Symphony No. 104 in D, London (1795)
Franz Joseph Haydn

b. Rohrau, Austria, 1731; d. Vienna, 1809

Haydn’s works, in particular the late symphonies, are prized for their clarity of purpose, their profundity, and charm. Haydn was the most popular composer of his era when he went to London for a series of concerts organized by the violinist and impresario Johann Peter Salomon. His final twelve symphonies are collected under the subtitle “London”; this is the last.

The work begins with an imposing fanfare, followed by a sorrowful passage with the violins playing sighing figures as the orchestra modulates from D Minor to F Major, with another fanfare. The pattern repeats itself as Haydn returns to D Minor, followed by the fanfare again. This minor-major-minor introduction is almost a symphony in miniature. Of interest today is that the trumpets and timpani play only the first and last fanfare. The middle one in F Major would have been impossible for the instruments of that time, as their keys were fixed, and there wasn’t sufficient time to change them. Haydn works a little compositional magic in the development section, taking the main theme’s repeated notes and turning them into the basis for exploring other keys.

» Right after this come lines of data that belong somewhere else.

-- ==== Sys2Proof/Tests/Slice0.lean ====
section
/-! SUPPORT. The model's own tests: expected results from spec/95_test_vectors.md (S and V numbers) and
from the worked examples of the rules, and one witness for the hypotheses of each statement. -/

namespace Sys2Proof.Tests

open Sys2Proof Sys2Proof.Machine

/-- A stream over these bytes from offset 0 under the default policy. -/
def stream (bytes : List Byte) : State := State.boot bytes 0 .reject

/-- A running stream over `bytes` with one tuple logged and the cursor after it. -/
def logged (bytes : List Byte) (t : DecodedInstr) : State := (stream bytes).logTuple t

/-! ## Well-formed instructions: one ill-formed term for each check -/

theorem test_wf_refuses_bp_without_displacement :
    (∀ i ∈ [Instr.movRm8R8 0 (.mem (.based 0b110 .noDisp)),
      .movRm16R16 0 (.mem (.based 0b110 .noDisp)), .movR8Rm8 0 (.mem (.based 0b110 .noDisp)),
      .movR16Rm16 0 (.mem (.based 0b110 .noDisp)), .movRm8Imm8 0 (.mem (.based 0b110 .noDisp)) 7,
      .movRm16Imm16 0 (.mem (.based 0b110 .noDisp)) 7],
      i.wellFormed .reject = false ∧ i.wellFormed .ignore = false) := by decide

theorem test_wf_refuses_opcode_extension_under_reject :
    (Instr.movRm8Imm8 0b001 (.reg 0) 5).wellFormed .reject = false ∧
    (Instr.movRm16Imm16 0b111 (.reg 0) 5).wellFormed .reject = false ∧
    (Instr.movRm8Imm8 0b001 (.reg 0) 5).wellFormed .ignore = true ∧
    (Instr.movRm16Imm16 0b111 (.reg 0) 5).wellFormed .ignore = true := by decide

theorem test_wf_accepts_bp_with_zero_displacement :
    (Instr.movR16Rm16 0b010 (.mem (.based 0b110 (.disp8 0)))).wellFormed .reject = true ∧
    (Instr.movR16Rm16 0b010 (.mem (.based 0b110 (.disp16 0)))).wellFormed .reject = true ∧
    (Instr.movR16Rm16 0b010 (.mem (.direct 0))).wellFormed .reject = true := by decide

/-! ## Decoding: words written out from the formats of R61, R64 and R75, one for each constructor -/

/-- V2: `88 E5`. -/
theorem test_decode_movRm8R8 :
    decode .reject [0b10001000, 0b11_100_101] = .ok (.movRm8R8 0b100 (.reg 0b101), []) ∧
    encode (.movRm8R8 0b100 (.reg 0b101)) = [0x88, 0xE5] := ⟨rfl, rfl⟩

/-- S1: `89 DE`, source bx, destination si. -/
theorem test_decode_movRm16R16 :
    decode .reject [0b10001001, 0b11_011_110] = .ok (.movRm16R16 0b011 (.reg 0b110), []) ∧
    encode (.movRm16R16 0b011 (.reg 0b110)) = [0x89, 0xDE] := ⟨rfl, rfl⟩

/-- S4: `8A 00`. -/
theorem test_decode_movR8Rm8 :
    decode .reject [0b10001010, 0b00_000_000] =
      .ok (.movR8Rm8 0b000 (.mem (.based 0b000 .noDisp)), []) ∧
    encode (.movR8Rm8 0b000 (.mem (.based 0b000 .noDisp))) = [0x8A, 0x00] := ⟨rfl, rfl⟩
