-- ==== Sys2Proof/Laws/Decode.lean ====
section
/-!
SUPPORT. The field laws of an instruction word: a word is its three fields, and each field of a built word is what was put
there (30_encoding.md R93).
-/

namespace Sys2Proof

/-- A word is built of its own fields. -/
theorem wordOf_fields (w : InstrWord) : wordOf (opField w) (subField w) (argField w) = w := by
  unfold wordOf opField subField argField
  apply BitVec.eq_of_getLsbD_eq
  intro k hk
  simp only [BitVec.getLsbD_append, BitVec.getLsbD_extractLsb']
  grind

/-- An argument field is its two halves. -/
theorem hi_append_idx (w : InstrWord) : hiField w ++ idxField w = argField w := by
  unfold hiField idxField argField
  apply BitVec.eq_of_getLsbD_eq
  intro k hk
  simp only [BitVec.getLsbD_append, BitVec.getLsbD_extractLsb']
  grind

/-- An argument field whose upper half is zero is a register index. -/
theorem regArg_idxField {w : InstrWord} (h : hiField w = 0) : regArg (idxField w) = argField w := by
  rw [← hi_append_idx, h]; rfl

@[simp] theorem opField_wordOf (op sub : BitVec 4) (arg : BitVec 8) : opField (wordOf op sub arg) = op := by
  unfold wordOf opField
  apply BitVec.eq_of_getLsbD_eq
  intro k hk
  simp only [BitVec.getLsbD_append, BitVec.getLsbD_extractLsb']
  grind

@[simp] theorem subField_wordOf (op sub : BitVec 4) (arg : BitVec 8) : subField (wordOf op sub arg) = sub := by
  unfold wordOf subField
  apply BitVec.eq_of_getLsbD_eq
  intro k hk
  simp only [BitVec.getLsbD_append, BitVec.getLsbD_extractLsb']
  grind

@[simp] theorem argField_wordOf (op sub : BitVec 4) (arg : BitVec 8) : argField (wordOf op sub arg) = arg := by
  unfold wordOf argField
  apply BitVec.eq_of_getLsbD_eq
  intro k hk
  simp only [BitVec.getLsbD_append, BitVec.getLsbD_extractLsb']
  grind

/-- The fields as arithmetic on the word's number (00_scope.md R8). -/
theorem opField_toNat (w : InstrWord) : (opField w).toNat = w.toNat / 4096 := by
  have := w.isLt
  simp only [opField, BitVec.extractLsb'_toNat, Nat.shiftRight_eq_div_pow]; omega

theorem subField_toNat (w : InstrWord) : (subField w).toNat = w.toNat / 256 % 16 := by
  simp only [subField, BitVec.extractLsb'_toNat, Nat.shiftRight_eq_div_pow]

theorem argField_toNat (w : InstrWord) : (argField w).toNat = w.toNat % 256 := by
  simp only [argField, BitVec.extractLsb'_toNat, Nat.shiftRight_eq_div_pow]; norm_num

theorem hiField_toNat (w : InstrWord) : (hiField w).toNat = w.toNat / 16 % 16 := by
  simp only [hiField, BitVec.extractLsb'_toNat, Nat.shiftRight_eq_div_pow]

end Sys2Proof
end

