-- ==== Sys2Proof/Laws/PerInstr.lean ====
section
/-!
SUPPORT. The statement about each instruction as syntax: its word carries its row's match bits under its row's mask, whatever
its operand (30_encoding.md R94, R96; decision D5, assumption log 5). One lemma per constructor.
-/

namespace Sys2Proof.Laws.TableRow

/-- The encoding of `i`, masked as its row of the opcode table says, is the row's match word. -/
def Statement (i : Instr) : Prop := encode i &&& rowMask i = rowMatch i

/-- Masking the argument of a built word away leaves opcode and sub-field. -/
theorem mask_arg (op sub : BitVec 4) (arg : BitVec 8) : wordOf op sub arg &&& 0xFF00 = wordOf op sub 0 := by
  have h := BitVec.and_append (x₁ := op ++ sub) (y₁ := arg) (x₂ := (0xFF : BitVec 8)) (y₂ := (0 : BitVec 8))
  rw [show arg &&& (0 : BitVec 8) = 0 from BitVec.and_zero, show (op ++ sub) &&& (0xFF : BitVec 8) = op ++ sub from BitVec.and_allOnes] at h
  exact h

/-- A register argument has a zero upper half, so a register form's mask leaves opcode and sub-field. -/
theorem mask_reg (op sub : BitVec 4) (idx : RegIdx) :
    wordOf op sub (regArg idx) &&& 0xFFF0 = wordOf op sub 0 := by
  have h := BitVec.and_append (x₁ := op ++ sub) (y₁ := regArg idx) (x₂ := (0xFF : BitVec 8)) (y₂ := (0xF0 : BitVec 8))
  have k := BitVec.and_append (x₁ := (0 : BitVec 4)) (y₁ := idx) (x₂ := (0xF : BitVec 4)) (y₂ := (0 : BitVec 4))
  rw [show idx &&& (0 : BitVec 4) = 0 from BitVec.and_zero, show (0 : BitVec 4) &&& 0xF = 0 from rfl] at k
  rw [show regArg idx &&& (0xF0 : BitVec 8) = 0 from k,
    show (op ++ sub) &&& (0xFF : BitVec 8) = op ++ sub from BitVec.and_allOnes] at h
  exact h

theorem addi (arg : BitVec 8) : Statement (.addi arg) := (mask_arg _ _ _).trans rfl
theorem subi (arg : BitVec 8) : Statement (.subi arg) := (mask_arg _ _ _).trans rfl
theorem andi (arg : BitVec 8) : Statement (.andi arg) := (mask_arg _ _ _).trans rfl
theorem ori (arg : BitVec 8) : Statement (.ori arg) := (mask_arg _ _ _).trans rfl
theorem xori (arg : BitVec 8) : Statement (.xori arg) := (mask_arg _ _ _).trans rfl
theorem add (idx : RegIdx) : Statement (.add idx) := (mask_reg _ _ _).trans rfl
theorem sub (idx : RegIdx) : Statement (.sub idx) := (mask_reg _ _ _).trans rfl
theorem and (idx : RegIdx) : Statement (.and idx) := (mask_reg _ _ _).trans rfl
theorem or (idx : RegIdx) : Statement (.or idx) := (mask_reg _ _ _).trans rfl
theorem xor (idx : RegIdx) : Statement (.xor idx) := (mask_reg _ _ _).trans rfl
theorem set (arg : BitVec 8) : Statement (.set arg) := (mask_arg _ _ _).trans rfl
theorem get (idx : RegIdx) : Statement (.get idx) := (mask_reg _ _ _).trans rfl
theorem put (idx : RegIdx) : Statement (.put idx) := (mask_reg _ _ _).trans rfl
theorem load : Statement .load := rfl
theorem store : Statement .store := rfl
theorem bcc (arg : BitVec 8) : Statement (.bcc arg) := (mask_arg _ _ _).trans rfl
theorem bcs (arg : BitVec 8) : Statement (.bcs arg) := (mask_arg _ _ _).trans rfl
theorem bvc (arg : BitVec 8) : Statement (.bvc arg) := (mask_arg _ _ _).trans rfl
theorem bvs (arg : BitVec 8) : Statement (.bvs arg) := (mask_arg _ _ _).trans rfl
theorem jmpi (arg : BitVec 8) : Statement (.jmpi arg) := (mask_arg _ _ _).trans rfl
theorem jmpr : Statement .jmpr := rfl
theorem jmpa : Statement .jmpa := rfl
theorem halt : Statement .halt := rfl

end Sys2Proof.Laws.TableRow
end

The second movement features a beguiling, increasingly sweet melody that culminates in the coda when the horns come to the front, rising and falling. A minuet follows, with a stamping main theme, and a trio section with an expansive melody shows off the woodwinds before the rustic music returns.

The carefree finale is one of the composer’s great creations. For the first time in the work, Haydn plays two themes off each other in the strings and woodwinds. Frequent octave leaps make for a bumpy ride but, as is so often the case with Haydn, one of happy surprises.